### Instructions for the task
For the data below, give again exactly the lines from the one containing "s.triggers := rfl" through the one containing "s.lockGood := rfl", both ends included, and no others.

### Collected data entries
··········
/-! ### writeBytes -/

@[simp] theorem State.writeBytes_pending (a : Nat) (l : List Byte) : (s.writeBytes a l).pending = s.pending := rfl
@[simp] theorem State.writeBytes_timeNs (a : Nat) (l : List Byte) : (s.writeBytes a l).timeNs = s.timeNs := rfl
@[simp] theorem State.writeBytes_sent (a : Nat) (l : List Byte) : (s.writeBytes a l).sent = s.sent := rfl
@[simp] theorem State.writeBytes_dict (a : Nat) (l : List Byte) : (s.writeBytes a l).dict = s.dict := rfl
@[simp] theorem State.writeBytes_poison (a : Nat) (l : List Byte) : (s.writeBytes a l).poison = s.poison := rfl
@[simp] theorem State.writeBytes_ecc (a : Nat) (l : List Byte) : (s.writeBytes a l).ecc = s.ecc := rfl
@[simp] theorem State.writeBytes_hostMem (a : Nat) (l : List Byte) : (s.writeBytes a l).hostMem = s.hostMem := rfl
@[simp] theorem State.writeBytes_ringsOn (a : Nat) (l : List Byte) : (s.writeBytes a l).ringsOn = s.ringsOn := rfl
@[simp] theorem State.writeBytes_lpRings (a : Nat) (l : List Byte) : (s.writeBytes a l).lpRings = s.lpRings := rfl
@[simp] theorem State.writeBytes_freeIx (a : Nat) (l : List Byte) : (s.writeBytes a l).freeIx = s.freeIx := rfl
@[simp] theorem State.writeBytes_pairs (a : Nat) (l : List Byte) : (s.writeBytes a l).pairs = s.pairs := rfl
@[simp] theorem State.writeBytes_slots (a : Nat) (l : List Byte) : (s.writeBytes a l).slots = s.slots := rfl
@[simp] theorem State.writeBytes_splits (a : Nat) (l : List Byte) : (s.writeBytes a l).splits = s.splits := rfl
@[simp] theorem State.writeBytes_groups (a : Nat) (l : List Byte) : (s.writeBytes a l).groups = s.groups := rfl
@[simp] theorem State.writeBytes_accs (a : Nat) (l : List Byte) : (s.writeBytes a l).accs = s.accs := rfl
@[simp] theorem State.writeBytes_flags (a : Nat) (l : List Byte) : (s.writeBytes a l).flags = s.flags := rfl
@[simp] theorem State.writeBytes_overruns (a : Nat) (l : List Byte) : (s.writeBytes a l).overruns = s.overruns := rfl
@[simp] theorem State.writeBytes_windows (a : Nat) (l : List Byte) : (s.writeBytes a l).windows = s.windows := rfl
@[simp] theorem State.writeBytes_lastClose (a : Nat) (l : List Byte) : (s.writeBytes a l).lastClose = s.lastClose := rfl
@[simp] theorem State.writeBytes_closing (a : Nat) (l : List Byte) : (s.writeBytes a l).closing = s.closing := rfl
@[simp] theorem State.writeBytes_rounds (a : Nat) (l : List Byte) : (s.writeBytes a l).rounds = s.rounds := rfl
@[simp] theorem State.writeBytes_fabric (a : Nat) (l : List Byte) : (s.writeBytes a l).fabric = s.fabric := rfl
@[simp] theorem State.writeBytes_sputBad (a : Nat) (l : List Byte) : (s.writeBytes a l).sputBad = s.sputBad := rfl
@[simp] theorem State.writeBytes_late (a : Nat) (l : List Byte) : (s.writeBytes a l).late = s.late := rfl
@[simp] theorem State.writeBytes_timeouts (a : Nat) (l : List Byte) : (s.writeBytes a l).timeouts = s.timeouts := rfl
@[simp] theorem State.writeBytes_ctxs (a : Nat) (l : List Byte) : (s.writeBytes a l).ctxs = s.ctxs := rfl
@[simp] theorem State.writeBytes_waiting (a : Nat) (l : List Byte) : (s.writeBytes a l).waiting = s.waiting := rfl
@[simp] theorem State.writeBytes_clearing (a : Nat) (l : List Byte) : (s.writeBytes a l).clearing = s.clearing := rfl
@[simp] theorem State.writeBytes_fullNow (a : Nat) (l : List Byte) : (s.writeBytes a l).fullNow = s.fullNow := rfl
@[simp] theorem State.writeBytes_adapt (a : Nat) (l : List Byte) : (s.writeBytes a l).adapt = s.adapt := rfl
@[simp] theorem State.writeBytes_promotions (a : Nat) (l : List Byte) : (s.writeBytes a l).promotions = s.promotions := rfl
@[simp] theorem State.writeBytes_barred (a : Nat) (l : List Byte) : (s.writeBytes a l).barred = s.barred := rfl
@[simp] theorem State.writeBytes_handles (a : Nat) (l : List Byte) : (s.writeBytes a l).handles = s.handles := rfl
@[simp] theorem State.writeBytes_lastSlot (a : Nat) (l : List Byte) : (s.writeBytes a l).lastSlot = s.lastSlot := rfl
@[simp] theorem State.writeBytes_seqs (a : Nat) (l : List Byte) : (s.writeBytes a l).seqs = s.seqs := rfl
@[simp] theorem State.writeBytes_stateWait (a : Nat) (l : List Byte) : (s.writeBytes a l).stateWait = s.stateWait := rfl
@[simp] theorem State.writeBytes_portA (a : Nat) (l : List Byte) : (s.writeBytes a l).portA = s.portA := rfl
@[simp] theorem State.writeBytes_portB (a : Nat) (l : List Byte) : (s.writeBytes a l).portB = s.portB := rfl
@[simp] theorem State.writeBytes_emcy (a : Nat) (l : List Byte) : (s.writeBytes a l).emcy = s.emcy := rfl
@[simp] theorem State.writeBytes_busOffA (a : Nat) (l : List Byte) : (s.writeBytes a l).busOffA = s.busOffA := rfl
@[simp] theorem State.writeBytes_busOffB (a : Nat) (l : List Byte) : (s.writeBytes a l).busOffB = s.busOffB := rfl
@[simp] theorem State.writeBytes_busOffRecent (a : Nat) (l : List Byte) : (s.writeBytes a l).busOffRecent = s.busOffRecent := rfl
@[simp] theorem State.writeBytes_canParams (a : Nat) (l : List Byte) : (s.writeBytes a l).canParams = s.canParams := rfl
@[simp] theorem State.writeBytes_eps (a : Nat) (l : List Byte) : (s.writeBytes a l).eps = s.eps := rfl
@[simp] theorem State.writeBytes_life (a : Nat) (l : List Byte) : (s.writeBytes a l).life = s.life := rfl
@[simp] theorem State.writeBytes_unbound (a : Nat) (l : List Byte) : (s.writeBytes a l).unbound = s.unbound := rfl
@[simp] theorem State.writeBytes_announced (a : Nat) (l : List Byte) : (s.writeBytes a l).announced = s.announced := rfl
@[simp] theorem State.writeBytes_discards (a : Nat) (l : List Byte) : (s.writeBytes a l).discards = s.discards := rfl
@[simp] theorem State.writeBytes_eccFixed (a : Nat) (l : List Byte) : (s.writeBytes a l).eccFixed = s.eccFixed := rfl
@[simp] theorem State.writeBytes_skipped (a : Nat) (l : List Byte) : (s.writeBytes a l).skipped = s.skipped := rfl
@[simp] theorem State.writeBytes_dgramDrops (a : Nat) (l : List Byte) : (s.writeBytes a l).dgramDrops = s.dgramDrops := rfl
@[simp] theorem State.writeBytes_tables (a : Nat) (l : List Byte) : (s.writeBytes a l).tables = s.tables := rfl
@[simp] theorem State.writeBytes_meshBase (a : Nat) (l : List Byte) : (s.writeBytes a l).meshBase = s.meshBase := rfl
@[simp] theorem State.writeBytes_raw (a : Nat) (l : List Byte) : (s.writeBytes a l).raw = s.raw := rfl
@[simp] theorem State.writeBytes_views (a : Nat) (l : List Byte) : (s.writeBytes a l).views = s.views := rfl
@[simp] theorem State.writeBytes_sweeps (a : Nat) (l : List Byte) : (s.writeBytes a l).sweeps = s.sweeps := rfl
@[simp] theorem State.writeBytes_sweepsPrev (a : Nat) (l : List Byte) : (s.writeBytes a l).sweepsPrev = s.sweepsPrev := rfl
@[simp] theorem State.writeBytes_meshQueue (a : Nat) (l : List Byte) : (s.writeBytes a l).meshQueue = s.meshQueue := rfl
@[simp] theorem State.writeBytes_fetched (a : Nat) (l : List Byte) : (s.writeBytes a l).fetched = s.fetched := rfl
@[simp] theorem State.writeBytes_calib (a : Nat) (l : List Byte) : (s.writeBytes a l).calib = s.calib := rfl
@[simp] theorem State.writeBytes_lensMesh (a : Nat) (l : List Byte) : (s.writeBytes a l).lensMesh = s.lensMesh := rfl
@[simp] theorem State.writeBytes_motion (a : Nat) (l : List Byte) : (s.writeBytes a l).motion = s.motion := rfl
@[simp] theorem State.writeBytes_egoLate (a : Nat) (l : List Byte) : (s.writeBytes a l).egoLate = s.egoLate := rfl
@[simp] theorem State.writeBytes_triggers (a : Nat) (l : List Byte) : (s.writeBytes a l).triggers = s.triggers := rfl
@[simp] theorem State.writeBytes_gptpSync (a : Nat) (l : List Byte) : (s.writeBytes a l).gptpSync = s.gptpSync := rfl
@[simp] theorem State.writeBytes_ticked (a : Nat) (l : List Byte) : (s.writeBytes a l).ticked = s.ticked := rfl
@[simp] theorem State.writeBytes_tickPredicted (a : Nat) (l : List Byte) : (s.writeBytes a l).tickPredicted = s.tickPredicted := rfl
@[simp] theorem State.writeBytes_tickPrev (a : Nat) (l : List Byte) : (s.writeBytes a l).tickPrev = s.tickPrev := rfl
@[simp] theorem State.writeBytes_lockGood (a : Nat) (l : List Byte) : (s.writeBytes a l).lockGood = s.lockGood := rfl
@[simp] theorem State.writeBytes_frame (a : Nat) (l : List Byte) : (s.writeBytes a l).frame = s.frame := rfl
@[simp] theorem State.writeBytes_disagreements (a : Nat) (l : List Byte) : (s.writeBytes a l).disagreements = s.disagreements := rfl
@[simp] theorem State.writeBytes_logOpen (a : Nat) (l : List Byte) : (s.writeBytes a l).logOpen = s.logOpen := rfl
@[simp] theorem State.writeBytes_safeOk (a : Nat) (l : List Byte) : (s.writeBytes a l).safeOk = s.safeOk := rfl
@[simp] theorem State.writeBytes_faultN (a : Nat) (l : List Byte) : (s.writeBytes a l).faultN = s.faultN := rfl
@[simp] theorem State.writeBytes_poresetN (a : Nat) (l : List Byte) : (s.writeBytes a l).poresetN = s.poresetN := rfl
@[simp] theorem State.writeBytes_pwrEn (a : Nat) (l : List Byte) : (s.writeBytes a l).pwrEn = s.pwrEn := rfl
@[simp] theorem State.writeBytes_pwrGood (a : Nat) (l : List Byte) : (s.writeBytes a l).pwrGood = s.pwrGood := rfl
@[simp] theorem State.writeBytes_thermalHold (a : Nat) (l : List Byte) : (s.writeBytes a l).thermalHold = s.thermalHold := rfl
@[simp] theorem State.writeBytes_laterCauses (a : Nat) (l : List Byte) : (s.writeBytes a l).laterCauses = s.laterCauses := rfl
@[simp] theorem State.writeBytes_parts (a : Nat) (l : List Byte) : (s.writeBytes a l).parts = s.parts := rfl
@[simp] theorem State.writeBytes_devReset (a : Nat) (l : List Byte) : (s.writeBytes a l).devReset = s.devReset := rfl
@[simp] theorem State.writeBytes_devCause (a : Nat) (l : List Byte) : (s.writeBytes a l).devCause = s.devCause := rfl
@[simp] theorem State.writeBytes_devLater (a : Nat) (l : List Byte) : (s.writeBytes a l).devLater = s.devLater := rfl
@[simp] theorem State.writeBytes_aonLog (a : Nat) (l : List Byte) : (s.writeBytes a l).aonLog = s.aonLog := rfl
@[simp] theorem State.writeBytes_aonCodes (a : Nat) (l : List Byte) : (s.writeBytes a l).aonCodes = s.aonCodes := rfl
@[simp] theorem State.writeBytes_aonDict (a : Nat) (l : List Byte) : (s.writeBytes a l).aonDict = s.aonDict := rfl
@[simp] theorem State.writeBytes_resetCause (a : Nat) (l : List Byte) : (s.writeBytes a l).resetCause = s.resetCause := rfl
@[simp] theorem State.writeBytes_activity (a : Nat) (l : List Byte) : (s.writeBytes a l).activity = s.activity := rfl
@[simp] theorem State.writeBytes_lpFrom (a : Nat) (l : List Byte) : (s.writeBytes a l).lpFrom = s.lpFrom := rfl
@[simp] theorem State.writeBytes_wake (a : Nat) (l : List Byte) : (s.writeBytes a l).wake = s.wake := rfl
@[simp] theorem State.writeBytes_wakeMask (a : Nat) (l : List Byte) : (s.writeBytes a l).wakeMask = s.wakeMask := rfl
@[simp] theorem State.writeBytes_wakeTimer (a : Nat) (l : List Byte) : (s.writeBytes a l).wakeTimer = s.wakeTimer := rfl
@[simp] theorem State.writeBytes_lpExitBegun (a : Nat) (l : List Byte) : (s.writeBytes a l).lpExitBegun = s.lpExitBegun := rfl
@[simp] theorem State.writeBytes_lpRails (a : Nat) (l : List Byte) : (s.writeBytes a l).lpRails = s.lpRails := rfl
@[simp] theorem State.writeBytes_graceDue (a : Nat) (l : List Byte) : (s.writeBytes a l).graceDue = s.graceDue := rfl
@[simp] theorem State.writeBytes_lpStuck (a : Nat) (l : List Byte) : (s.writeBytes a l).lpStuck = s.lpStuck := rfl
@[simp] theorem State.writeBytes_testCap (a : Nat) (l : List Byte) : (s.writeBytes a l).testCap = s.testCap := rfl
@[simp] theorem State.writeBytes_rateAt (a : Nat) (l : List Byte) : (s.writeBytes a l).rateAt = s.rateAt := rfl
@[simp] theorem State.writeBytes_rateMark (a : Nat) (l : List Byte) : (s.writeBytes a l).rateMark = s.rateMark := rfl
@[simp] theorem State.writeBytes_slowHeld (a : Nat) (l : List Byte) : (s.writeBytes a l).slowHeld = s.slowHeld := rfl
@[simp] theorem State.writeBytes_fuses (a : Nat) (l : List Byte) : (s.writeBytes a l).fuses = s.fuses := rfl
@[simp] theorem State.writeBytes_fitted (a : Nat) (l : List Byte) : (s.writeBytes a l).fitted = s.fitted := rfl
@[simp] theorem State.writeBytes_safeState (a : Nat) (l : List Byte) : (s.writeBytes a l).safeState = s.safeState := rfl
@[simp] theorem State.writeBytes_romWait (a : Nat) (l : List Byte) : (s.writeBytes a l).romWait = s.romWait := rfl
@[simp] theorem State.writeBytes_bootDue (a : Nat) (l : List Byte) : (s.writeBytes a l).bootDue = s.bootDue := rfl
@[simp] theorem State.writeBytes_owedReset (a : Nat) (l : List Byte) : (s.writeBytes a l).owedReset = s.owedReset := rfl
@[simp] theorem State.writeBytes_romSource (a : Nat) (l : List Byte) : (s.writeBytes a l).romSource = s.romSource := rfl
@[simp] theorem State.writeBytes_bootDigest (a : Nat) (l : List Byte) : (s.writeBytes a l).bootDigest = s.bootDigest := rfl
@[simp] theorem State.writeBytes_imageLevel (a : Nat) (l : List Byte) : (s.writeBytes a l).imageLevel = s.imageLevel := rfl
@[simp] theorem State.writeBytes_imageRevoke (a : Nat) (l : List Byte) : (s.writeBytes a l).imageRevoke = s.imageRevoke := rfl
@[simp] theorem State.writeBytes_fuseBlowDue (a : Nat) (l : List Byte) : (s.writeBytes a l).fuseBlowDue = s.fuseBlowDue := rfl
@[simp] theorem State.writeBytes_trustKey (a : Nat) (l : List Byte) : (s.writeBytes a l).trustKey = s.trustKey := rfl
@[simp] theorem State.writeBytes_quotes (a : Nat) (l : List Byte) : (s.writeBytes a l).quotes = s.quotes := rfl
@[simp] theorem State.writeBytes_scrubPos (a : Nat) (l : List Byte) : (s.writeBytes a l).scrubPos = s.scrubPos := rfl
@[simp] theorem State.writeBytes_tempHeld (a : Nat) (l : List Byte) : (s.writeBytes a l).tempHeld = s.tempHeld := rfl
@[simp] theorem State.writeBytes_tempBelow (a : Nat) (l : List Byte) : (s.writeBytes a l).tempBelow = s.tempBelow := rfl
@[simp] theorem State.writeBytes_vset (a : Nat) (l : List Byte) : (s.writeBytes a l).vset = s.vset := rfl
··········
### Answer for the task
@[simp] theorem State.writeBytes_triggers (a : Nat) (l : List Byte) : (s.writeBytes a l).triggers = s.triggers := rfl
@[simp] theorem State.writeBytes_gptpSync (a : Nat) (l : List Byte) : (s.writeBytes a l).gptpSync = s.gptpSync := rfl
@[simp] theorem State.writeBytes_ticked (a : Nat) (l : List Byte) : (s.writeBytes a l).ticked = s.ticked := rfl
@[simp] theorem State.writeBytes_tickPredicted (a : Nat) (l : List Byte) : (s.writeBytes a l).tickPredicted = s.tickPredicted := rfl
@[simp] theorem State.writeBytes_tickPrev (a : Nat) (l : List Byte) : (s.writeBytes a l).tickPrev = s.tickPrev := rfl
@[simp] theorem State.writeBytes_lockGood (a : Nat) (l : List Byte) : (s.writeBytes a l).lockGood = s.lockGood := rfl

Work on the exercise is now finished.